*** Provided data ***

-- ==== Sys2Proof/Machine/Assembler.lean ====
section
/-! DEFINITION. The spec's assembler: pseudo-instructions (rule R109), the syntax of one line read (rule R108) and written. The block
itself has no toolchain; no step uses this file. -/

namespace Sys2Proof.Assembler

/-- A pixel word from its channels in the syntax's order, green first (rules R91, R108). -/
def channels (g r b : BitVec 8) : Pixel := g ++ r ++ b

/-- `pl.fill` (rule R109). -/
def fill (g r b : BitVec 8) : List Instr := (List.finRange 8).map fun i => .plLoad i (channels g r b)

/-- `pl.show` (rule R109). -/
def showFrame : List Instr := [.plTx, .plLatch]

/-- `env.cw`: one CW detent from rest at `00` (rules R94, R109). -/
def cw : List Instr := [.envPins true false, .envPins true true, .envPins false true, .envPins false false]

/-- `env.ccw`: one CCW detent from rest at `00` (rules R94, R109). -/
def ccw : List Instr := [.envPins false true, .envPins true true, .envPins true false, .envPins false false]

/-- `env.press` (rule R109). -/
def press : List Instr := [.envBtn true, .envBtn false]

/-- `ctl.step`: one state transition, as the main loop does it (rule R109). -/
def ctlStep : List Instr := [.ctlAdv, .ctlEntry]

/-- The value of a digit in a base up to 16; a hexadecimal letter in either case (DESIGN CHOICE, log 32). -/
def digit (base : Nat) (c : Char) : Option Nat :=
  let n := c.toNat
  let v := if 48 ≤ n ∧ n ≤ 57 then n - 48
    else if 97 ≤ n ∧ n ≤ 102 then n - 87
    else if 65 ≤ n ∧ n ≤ 70 then n - 55
    else 16
  if v < base then some v else none

/-- The number a non-empty list of digits spells. -/
def digits (base : Nat) (cs : List Char) : Option Nat :=
  if cs = [] then none
  else cs.foldl (fun acc c => do
    let a ← acc
    let d ← digit base c
    pure (a * base + d)) (some 0)

/-- A numeric literal: decimal, possibly negative, or hexadecimal after `0x` (rule R108). -/
def literal : List Char → Option Int
  | '0' :: 'x' :: cs => (digits 16 cs).map Int.ofNat
  | '-' :: cs => (digits 10 cs).map fun n => -(n : Int)
  | cs => (digits 10 cs).map Int.ofNat

/-- A literal of an unsigned field below `bnd`. The spec does not say what a value outside the field does: DESIGN CHOICE, the line is
rejected (log 32). -/
def unsigned (bnd : Nat) (cs : List Char) : Option Nat := do
  let v ← literal cs
  if 0 ≤ v ∧ v < bnd then some v.toNat else none

/-- A literal of an `int8` field. The spec does not say what a value outside -128..127 does, such as `0xF6`, of which the column `MIN8` of
rule R108 would take the low 8 bits: DESIGN CHOICE, the line is rejected (log 32). -/
def signed8 (cs : List Char) : Option Int := do
  let v ← literal cs
  if InInt8 v then some v else none

/-- A level, `0` or `1`, by its value in any form of literal; another value rejects the line (DESIGN CHOICE, log 32). -/
def level (cs : List Char) : Option Bool := (unsigned 2 cs).map (· == 1)

/-- Blanks at both ends removed; a blank is a space (DESIGN CHOICE, log 32). -/
def trim (cs : List Char) : List Char := ((cs.dropWhile (· == ' ')).reverse.dropWhile (· == ' ')).reverse

/-- A line without its comment (rule R108). -/
def uncomment (cs : List Char) : List Char := cs.takeWhile (· != ';')

/-- The operands of a line, separated by commas. -/
def operands (cs : List Char) : List (List Char) := if trim cs = [] then [] else (cs.splitOn ',').map trim

/-- The value of the keyword operand `k=` among the operands: exactly one such operand stands there, with no blank around its sign
(DESIGN CHOICE, log 32). -/
def keyword (k : Char) (ops : List (List Char)) : Option (BitVec 8) :=
  match ops.filter fun o => o.take 2 == [k, '='] with
  | [o] => (unsigned 256 (o.drop 2)).map (BitVec.ofNat 8)
  | _ => none

/-- The three channel keywords, in any order (rule R108). -/
def pixelOperands (ops : List (List Char)) : Option (BitVec 8 × BitVec 8 × BitVec 8) :=
  if ops.length = 3 then do
    let g ← keyword 'g' ops
    let r ← keyword 'r' ops
    let b ← keyword 'b' ops
    pure (g, r, b)
  else none

/-- The wrap operand of `enc.cfg` (rule R108). -/
def wrapOperand (cs : List Char) : Option Bool :=
  if cs = "wrap".toList then some true else if cs = "nowrap".toList then some false else none

/-- An operation that takes no operand. -/
def bare (ops : List (List Char)) (is : List Instr) : Option (List Instr) := if ops = [] then some is else none

/-- The operations a mnemonic with its operands stands for (rules R108, R109). -/
def lineOps (mnemonic : String) (ops : List (List Char)) : Option (List Instr) :=
  match mnemonic with
  | "pl.load" =>
    match ops with
    | i :: px => do
      let idx ← unsigned 8 i
      let (g, r, b) ← pixelOperands px
      pure [.plLoad (Fin.ofNat 8 idx) (channels g r b)]
    | [] => none
  | "pl.tx" => bare ops [.plTx]
  | "pl.latch" => bare ops [.plLatch]
  | "enc.edge" => bare ops [.encEdge]
  | "enc.get" => bare ops [.encGet]
  | "enc.cfg" =>
    match ops with
    | [mn, mx, st, ini, w] => do
      let mn ← signed8 mn
      let mx ← signed8 mx
      let st ← signed8 st
      let ini ← signed8 ini
      let w ← wrapOperand w
      pure [.encCfg mn mx st ini w]
    | _ => none
  | "ctl.rail" =>
    match ops with
    | [v] => (level v).map fun v => [.ctlRail v]
    | _ => none
  | "ctl.adv" => bare ops [.ctlAdv]
  | "ctl.entry" => bare ops [.ctlEntry]
  | "ctl.tick" => bare ops [.ctlTick]
  | "sys.cli" => bare ops [.sysCli]
  | "sys.sei" => bare ops [.sysSei]
  | "env.pins" =>
    match ops with
    | [a, b] => do
      let a ← level a
      let b ← level b
      pure [.envPins a b]
    | _ => none
  | "env.btn" =>
    match ops with
    | [v] => (level v).map fun v => [.envBtn v]
    | _ => none
  | "pl.fill" => (pixelOperands ops).map fun (g, r, b) => fill g r b
  | "pl.show" => bare ops showFrame
  | "env.cw" => bare ops cw
  | "env.ccw" => bare ops ccw
  | "env.press" => bare ops press
  | "ctl.step" => bare ops ctlStep
  | _ => none

/-- The words of one source line, `none` where the file rejects it; a blank or comment line has none (rule R108; log 32). -/
def assembleLine (line : String) : Option (List CommandWord) :=
  let cs := trim (uncomment line.toList)
  if cs = [] then some []
  else (lineOps (String.ofList (cs.takeWhile (· != ' '))) (operands (cs.dropWhile (· != ' ')))).map fun is => is.map encode

/-- The words of a program, one source line each; a rejected line rejects the program (DESIGN CHOICE, log 32). -/
def assemble (lines : List String) : Option (List CommandWord) := (lines.mapM assembleLine).map List.flatten

/-- A level as the syntax writes it. -/
def levelText (v : Bool) : String := if v then "1" else "0"

/-- An operation as the syntax writes it (rule R108). -/
def print : Instr → String
  | .plLoad idx px => "pl.load " ++ toString idx.val ++ ", g=" ++ toString (px.extractLsb' 16 8).toNat ++ ", r=" ++
      toString (px.extractLsb' 8 8).toNat ++ ", b=" ++ toString (px.extractLsb' 0 8).toNat
  | .plTx => "pl.tx"
  | .plLatch => "pl.latch"
  | .encEdge => "enc.edge"
  | .encGet => "enc.get"
  | .encCfg mn mx st ini w => "enc.cfg " ++ toString mn ++ ", " ++ toString mx ++ ", " ++ toString st ++ ", " ++ toString ini ++
      (if w then ", wrap" else ", nowrap")
  | .ctlRail v => "ctl.rail " ++ levelText v
  | .ctlAdv => "ctl.adv"
  | .ctlEntry => "ctl.entry"
  | .ctlTick => "ctl.tick"
  | .sysCli => "sys.cli"
  | .sysSei => "sys.sei"
  | .envPins a b => "env.pins " ++ levelText a ++ ", " ++ levelText b
  | .envBtn v => "env.btn " ++ levelText v

end Sys2Proof.Assembler
end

***

# [Aim of the task]
Determine how many lines of the data contain the word "fill", and reply with that number only.

# [Solution to the problem]
3